* **WORK INSTRUCTIONS**: Reproduce each line of the data exactly as it is.

--- EXTRACTED DATA Enclosed Below ---

theorem State.Requests.writeCarrierFields (hs : s.Sound) (hc : (s.bnk b).carrier = .stopped) : State.Requests b s (s.writeCarrierFields b w) := by
  by_cases hsame : s.sameCarrier b w = true
  · rw [State.writeCarrierFields_same hsame]
    exact .refl hs
  · rw [State.writeCarrierFields_stopped hc hsame]
    exact ((((State.Requests.refl hs).carrier rfl).carrier rfl).carrier rfl).setBnk.refreshCapt

theorem State.writeCarrierFields_bnk (hc : (s.bnk b).carrier = .stopped) :
    ((s.writeCarrierFields b w).bnk b).carrier = .stopped ∧
      ((s.writeCarrierFields b w).bnk b).period = if s.sameCarrier b w then (s.bnk b).period else Fld.BNK_CARRIER_PERIOD.get w := by
  by_cases hsame : s.sameCarrier b w = true
  · rw [State.writeCarrierFields_same hsame, if_pos hsame]
    exact ⟨hc, rfl⟩
  · rw [State.writeCarrierFields_stopped hc hsame, if_neg hsame]
    simp only [State.bnk, State.refreshCapt_banks]
    have := State.bnk_setBnk_same (s.setCarrierFlds b w) b ((s.bnk b).withCarrier w)
    simp only [State.bnk] at this
    rw [this]
    exact ⟨hc, rfl⟩

/-! ## A start request from standstill (R155) -/

/-- The state of which a start request from standstill decides. -/
def State.requested (s : State) (b : BankId) (w : Word) : State :=
  let t := (s.writeCarrierFields b w).setBit Fld.BNK_CARRIER_RUN b.val true
  t.setBnk b { t.bnk b with carrier := .pending }

theorem State.carrierStartRequest_stopped (hc : (s.bnk b).carrier = .stopped) :
    s.carrierStartRequest b w = (s.requested b w).tryStart b := by
  have h : (((s.writeCarrierFields b w).setBit Fld.BNK_CARRIER_RUN b.val true).bnk b).carrier = .stopped :=
    (State.writeCarrierFields_bnk hc).1
  unfold State.carrierStartRequest
  simp only [h]
  rfl

theorem State.setupGate_open {g : State → State} (ho : s.Open) : s.setupGate 0 g = g s := by
  unfold State.setupGate
  rw [if_neg (by simp [ho.up]), if_neg (by simp [ho.ready, ho.loaded])]

theorem exec_carrierStartRequest_eq (ho : s.Open) (hc : (s.bnk b).carrier = .stopped) :
    exec (.carrierStartRequest b 0 w) s = .next ((s.requested b w).tryStart b) := by
  show execCarrierStartRequest b 0 w s = _
  rw [execCarrierStartRequest, State.setupGate_open ho, State.carrierStartRequest_stopped hc]

theorem exec_carrierStopRequest_eq (ho : s.Open) : exec (.carrierStopRequest b 0 w) s = .next (s.carrierStopRequest b w) := by
  show execCarrierStopRequest b 0 w s = _
  rw [execCarrierStopRequest, State.setupGate_open ho]

theorem State.requested_carrier : ((s.requested b w).bnk b).carrier = .pending := by
  unfold State.requested
  simp only [State.bnk_setBnk_same]

theorem State.requested_period (hc : (s.bnk b).carrier = .stopped) :
    ((s.requested b w).bnk b).period = if s.sameCarrier b w then (s.bnk b).period else Fld.BNK_CARRIER_PERIOD.get w := by
  unfold State.requested
  simp only [State.bnk_setBnk_same]
  exact (State.writeCarrierFields_bnk hc).2

theorem State.requests_requested (hs : s.Sound) (hc : (s.bnk b).carrier = .stopped) : State.Requests b s (s.requested b w) :=
  (State.Requests.writeCarrierFields hs hc).run.setBnk

/-- A start request from standstill: the fields, RUN, and the bank's settings. -/
theorem State.tryStart_requested_fld (hs : s.Sound) (hc : (s.bnk b).carrier = .stopped) (hf : f ∈ carrierFlds) :
    ((s.requested b w).tryStart b).fld f b.val = f.get w := by
  have hclear : ∀ g ∈ carrierFlds, g.reg = .BNK_CARRIER ∧ g.lsb + g.width ≤ 32 ∧ g.Disjoint Fld.BNK_CARRIER_RUN := by decide
  obtain ⟨hr, hw, hd⟩ := hclear f hf
  have hk := State.Keeps.refl (f := f) (i := b.val) (State.Requests.writeCarrierFields (w := w) hs hc).sound
  have hrun : f.Clear b.val Fld.BNK_CARRIER_RUN b.val := .inr ⟨hr, rfl, hw, hd⟩
  exact ((hk.setBit hrun).setBnk.carrier_tryStart hr).fld.trans (State.writeCarrierFields_fld hs hc hf)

--- End of Enclosed EXTRACTED DATA ---

* **ANSWER TO THIS TASK**:
theorem State.Requests.writeCarrierFields (hs : s.Sound) (hc : (s.bnk b).carrier = .stopped) : State.Requests b s (s.writeCarrierFields b w) := by
  by_cases hsame : s.sameCarrier b w = true
  · rw [State.writeCarrierFields_same hsame]
    exact .refl hs
  · rw [State.writeCarrierFields_stopped hc hsame]
    exact ((((State.Requests.refl hs).carrier rfl).carrier rfl).carrier rfl).setBnk.refreshCapt

theorem State.writeCarrierFields_bnk (hc : (s.bnk b).carrier = .stopped) :
    ((s.writeCarrierFields b w).bnk b).carrier = .stopped ∧
      ((s.writeCarrierFields b w).bnk b).period = if s.sameCarrier b w then (s.bnk b).period else Fld.BNK_CARRIER_PERIOD.get w := by
  by_cases hsame : s.sameCarrier b w = true
  · rw [State.writeCarrierFields_same hsame, if_pos hsame]
    exact ⟨hc, rfl⟩
  · rw [State.writeCarrierFields_stopped hc hsame, if_neg hsame]
    simp only [State.bnk, State.refreshCapt_banks]
    have := State.bnk_setBnk_same (s.setCarrierFlds b w) b ((s.bnk b).withCarrier w)
    simp only [State.bnk] at this
    rw [this]
    exact ⟨hc, rfl⟩

/-! ## A start request from standstill (R155) -/

/-- The state of which a start request from standstill decides. -/
def State.requested (s : State) (b : BankId) (w : Word) : State :=
  let t := (s.writeCarrierFields b w).setBit Fld.BNK_CARRIER_RUN b.val true
  t.setBnk b { t.bnk b with carrier := .pending }

theorem State.carrierStartRequest_stopped (hc : (s.bnk b).carrier = .stopped) :
    s.carrierStartRequest b w = (s.requested b w).tryStart b := by
  have h : (((s.writeCarrierFields b w).setBit Fld.BNK_CARRIER_RUN b.val true).bnk b).carrier = .stopped :=
    (State.writeCarrierFields_bnk hc).1
  unfold State.carrierStartRequest
  simp only [h]
  rfl

theorem State.setupGate_open {g : State → State} (ho : s.Open) : s.setupGate 0 g = g s := by
  unfold State.setupGate
  rw [if_neg (by simp [ho.up]), if_neg (by simp [ho.ready, ho.loaded])]

theorem exec_carrierStartRequest_eq (ho : s.Open) (hc : (s.bnk b).carrier = .stopped) :
    exec (.carrierStartRequest b 0 w) s = .next ((s.requested b w).tryStart b) := by
  show execCarrierStartRequest b 0 w s = _
  rw [execCarrierStartRequest, State.setupGate_open ho, State.carrierStartRequest_stopped hc]

theorem exec_carrierStopRequest_eq (ho : s.Open) : exec (.carrierStopRequest b 0 w) s = .next (s.carrierStopRequest b w) := by
  show execCarrierStopRequest b 0 w s = _
  rw [execCarrierStopRequest, State.setupGate_open ho]

theorem State.requested_carrier : ((s.requested b w).bnk b).carrier = .pending := by
  unfold State.requested
  simp only [State.bnk_setBnk_same]

theorem State.requested_period (hc : (s.bnk b).carrier = .stopped) :
    ((s.requested b w).bnk b).period = if s.sameCarrier b w then (s.bnk b).period else Fld.BNK_CARRIER_PERIOD.get w := by
  unfold State.requested
  simp only [State.bnk_setBnk_same]
  exact (State.writeCarrierFields_bnk hc).2

theorem State.requests_requested (hs : s.Sound) (hc : (s.bnk b).carrier = .stopped) : State.Requests b s (s.requested b w) :=
  (State.Requests.writeCarrierFields hs hc).run.setBnk

/-- A start request from standstill: the fields, RUN, and the bank's settings. -/
theorem State.tryStart_requested_fld (hs : s.Sound) (hc : (s.bnk b).carrier = .stopped) (hf : f ∈ carrierFlds) :
    ((s.requested b w).tryStart b).fld f b.val = f.get w := by
  have hclear : ∀ g ∈ carrierFlds, g.reg = .BNK_CARRIER ∧ g.lsb + g.width ≤ 32 ∧ g.Disjoint Fld.BNK_CARRIER_RUN := by decide
  obtain ⟨hr, hw, hd⟩ := hclear f hf
  have hk := State.Keeps.refl (f := f) (i := b.val) (State.Requests.writeCarrierFields (w := w) hs hc).sound
  have hrun : f.Clear b.val Fld.BNK_CARRIER_RUN b.val := .inr ⟨hr, rfl, hw, hd⟩
  exact ((hk.setBit hrun).setBnk.carrier_tryStart hr).fld.trans (State.writeCarrierFields_fld hs hc hf)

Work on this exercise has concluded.